Referring to FIG. 1, a typical waveguide photodiode 10 includes a light absorption layer 12 sandwiched between a top cladding layer 14 and a bottom cladding layer 16. Light 17 is directed into the absorption layer 12 through one side of the photodiode 10. The cladding layers 14, 16 are configured to guide the light 17 in the photodiode 10 in a preselected optical mode. Two contact layers 18, 20 are positioned on opposite sides of the cladding layers 14, 16 and are positively and negatively polarized, respectively, by a voltage supply (not shown). The light 17 propagates into the absorption layer 12 which absorbs the light 17 and photogenerates carriers therefrom in the form of pairs of positively charged holes and negatively charged electrons. The voltage supply produces an electric field which provides the stimulus to cause the positively charged holes to travel towards the negatively charged contact layer 16, and the negatively charged electrons to travel towards the positively charged contact layer 14. The electric field strength inside the absorption layer 12 of a photodiode 10 determines the speed at which the holes and electrons travel to their respective contact layers, it is therefore very important to maintain a high electric field strength level over the entire length, x, of the photodiode 10 in order to provide an efficient photodiode 10. The contact layers 14,16 collect the electrons and holes that form the photocurrent.
One measure of the performance of a photodiode 10 is the efficiency.
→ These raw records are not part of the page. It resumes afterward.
/-- QUANTUM_COMMIT: the oldest uncommitted quantum of a deterministic launch commits once complete (03 R122); a write that linked after its
quantum had committed commits before it. -/
def State.quantumStep (s : State) (l : Nat) : State :=
  let x := s.launch l
  let q := x.alloc0.quanta
  let whole := !x.segs.isEmpty && (x.segs.all fun g => s.quantumDone l g.die q) && decide (q * x.quantum < x.alloc0.num)
  if x.det && (whole || 0 < q) then
    match s.commitHeld (s.heldOf l (if whole then q else q - 1)) with
    | .done s _ => if whole then s.onLaunch l fun x => x.onAllocs fun a => { a with quanta := q + 1 } else s
    | .wait s => s
    | .fail _ => s
  else s

/-- QUANTUM_COMMIT (03 R122). -/
def execQuantumCommit (die : Fin 4) (entry : BitVec 12) (s : State) : Result := .next (s.quantumStep (launchKey die entry.toNat))

/-- JN_ISB_DEADLOCK: a held write has stalled for the long wait on a buffer whose every entry is a write of the oldest uncommitted quantum
(12 R393). -/
def State.isbDeadlock (s : State) (e : ElemAt) (ical : Bool) : State :=
  let r := s.ring e.at_.ring
  match (r.arriving ++ r.waveBuf).find? fun o => o.elem == e.key && o.ical == ical && o.stalled != 0 && s.isbFull o && r.follows o &&
      decide (o.stalled - 1 + Config.longWait ≤ s.fc) with
  | none => s
  | some o =>
    let x := s.launch o.launch
    let q := (x.alloc e.at_.ring.die).quanta
    let all := ((s.elem e).isb.filter fun b => b.ical == ical).all fun
      | .held p => p.num / x.quantum == q
      | .parked _ _ _ _ _ => false
    if all then s.elemFault e ical (some o.islot) 0 o.ctx o.iter (jnFlt 0x48 q) else s

/-- JN_ISB_DEADLOCK (12 R393). -/
def execJnIsbDeadlock (e : ElemAt) (ical : Bool) (s : State) : Result := .next (s.isbDeadlock e ical)

end Sys2Proof.Machine
end

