-- ==== Sys2Proof/Machine/Procession.lean ====
section
/-! DEFINITION. The events of the dispatcher and of the procession controllers (05 R176-R214, 06 R232, 08 R306-R308). -/

namespace Sys2Proof.Machine

/-! ### Fetching and loading (05 R187, 06 R232) -/

/-- The launch bound on a ring whose entry is given. -/
def Ring.launchAt (y : Ring) (entry : Nat) : Option Nat :=
  (y.regions.flatMap Region.launches ++ y.icalLaunch.toList).find? fun l => l % 4096 == entry

/-- Where a launch's images are placed on a ring: its region, and the first page. -/
def State.imagePlace (s : State) (r : RingAt) (l : Nat) : Option Region :=
  if (s.launch l).ical then none else (s.ring r).regions.find? fun g => g.launches.contains l

/-- The stripe of a ring that hosts a stage of a launch. -/
def State.hostStripe (s : State) (r : RingAt) (l stage : Nat) : StripeAt :=
  match s.imagePlace r l with
  | some g => regionStripe r g.page (stage % (s.launch l).total % max 1 g.stripes)
  | none => ⟨r, Fin.ofNat 32 stage⟩

/-- A fault of a configuration load: PLANE 2, VSTAGE the stage. -/
def State.loadSite (s : State) (r : RingAt) (l stage elem islot : Nat) (named : Bool) : FRec :=
  let x := s.launch l
  s.stripeSite (s.hostStripe r l stage) elem islot named 2 (.ofNat 16 stage) x.pasid (((x.seg r.die).map Seg.ctx).getD 0) none

/-- The die's part of a procession that a stage belongs to (03 R108, 15 R467). -/
def Launch.partOf (x : Launch) (stage : Nat) : Nat := stage % max 1 x.total / max 1 (4 * x.pages)

/-- The refusals of a stage's route table that the images of its neighbours show (02 R51). -/
def crossHead (x : Launch) (stage : Nat) (im : Image) : List Nat :=
  let n := stageNote im
  let before := if stage = 0 then none else tabFind (stage - 1) x.notes
  if before.any (fun b => b.clash n) ∨ (tabFind (stage + 1) x.notes).any (fun b => n.clash b) then [0x010C] else []

/-- What the other images of its die's part show of a stage's wave words (03 R108): the WSEQs that they carry, and, once all of them are known, the
names that nothing carries (log 23). -/
structure WaveView where
  seqs : List Nat
  whole : Bool
  all : List Nat
  deriving DecidableEq, Repr

def waveView (x : Launch) (stage : Nat) (im : Image) : WaveView :=
  let mates := x.notes.filter fun p => p.1 != stage && x.partOf p.1 == x.partOf stage
  let known (k : Nat) : Bool := k == stage || x.partOf k != x.partOf stage || (tabFind k x.notes).isSome
  let seqs := mates.flatMap fun p => p.2.waves.map wSeq
  ⟨seqs, (List.range x.stages).all known, seqs ++ (stageNote im).waves.map wSeq⟩

/-- A wave word that names a WSEQ which no operation of its part carries. -/
def WaveView.dangling (v : WaveView) (w : Word) : Bool := v.whole && (waveNames w).any fun k => !v.all.contains k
Efficiency of a photodiode is a measure of how much of the input light signal is photogenerated into carriers that subsequently form the photocurrent. Other measures of the performance of an RF optical link are the gain and noise figure of the link. High gain and low noise figure are very important to an analog RF optical link of a communications system using the photodiode 10, particularly in those links which have external modulation. The gain of the RF optical link is proportional to the square of the photocurrent and the noise figure is inversely proportional to the photocurrent making both the gain and the noise figure dependant on the efficiency of the photodiode 10. Thus, it is desirable to maximize the efficiency of a photodiode 10 to maximize the gain and minimize the noise figure.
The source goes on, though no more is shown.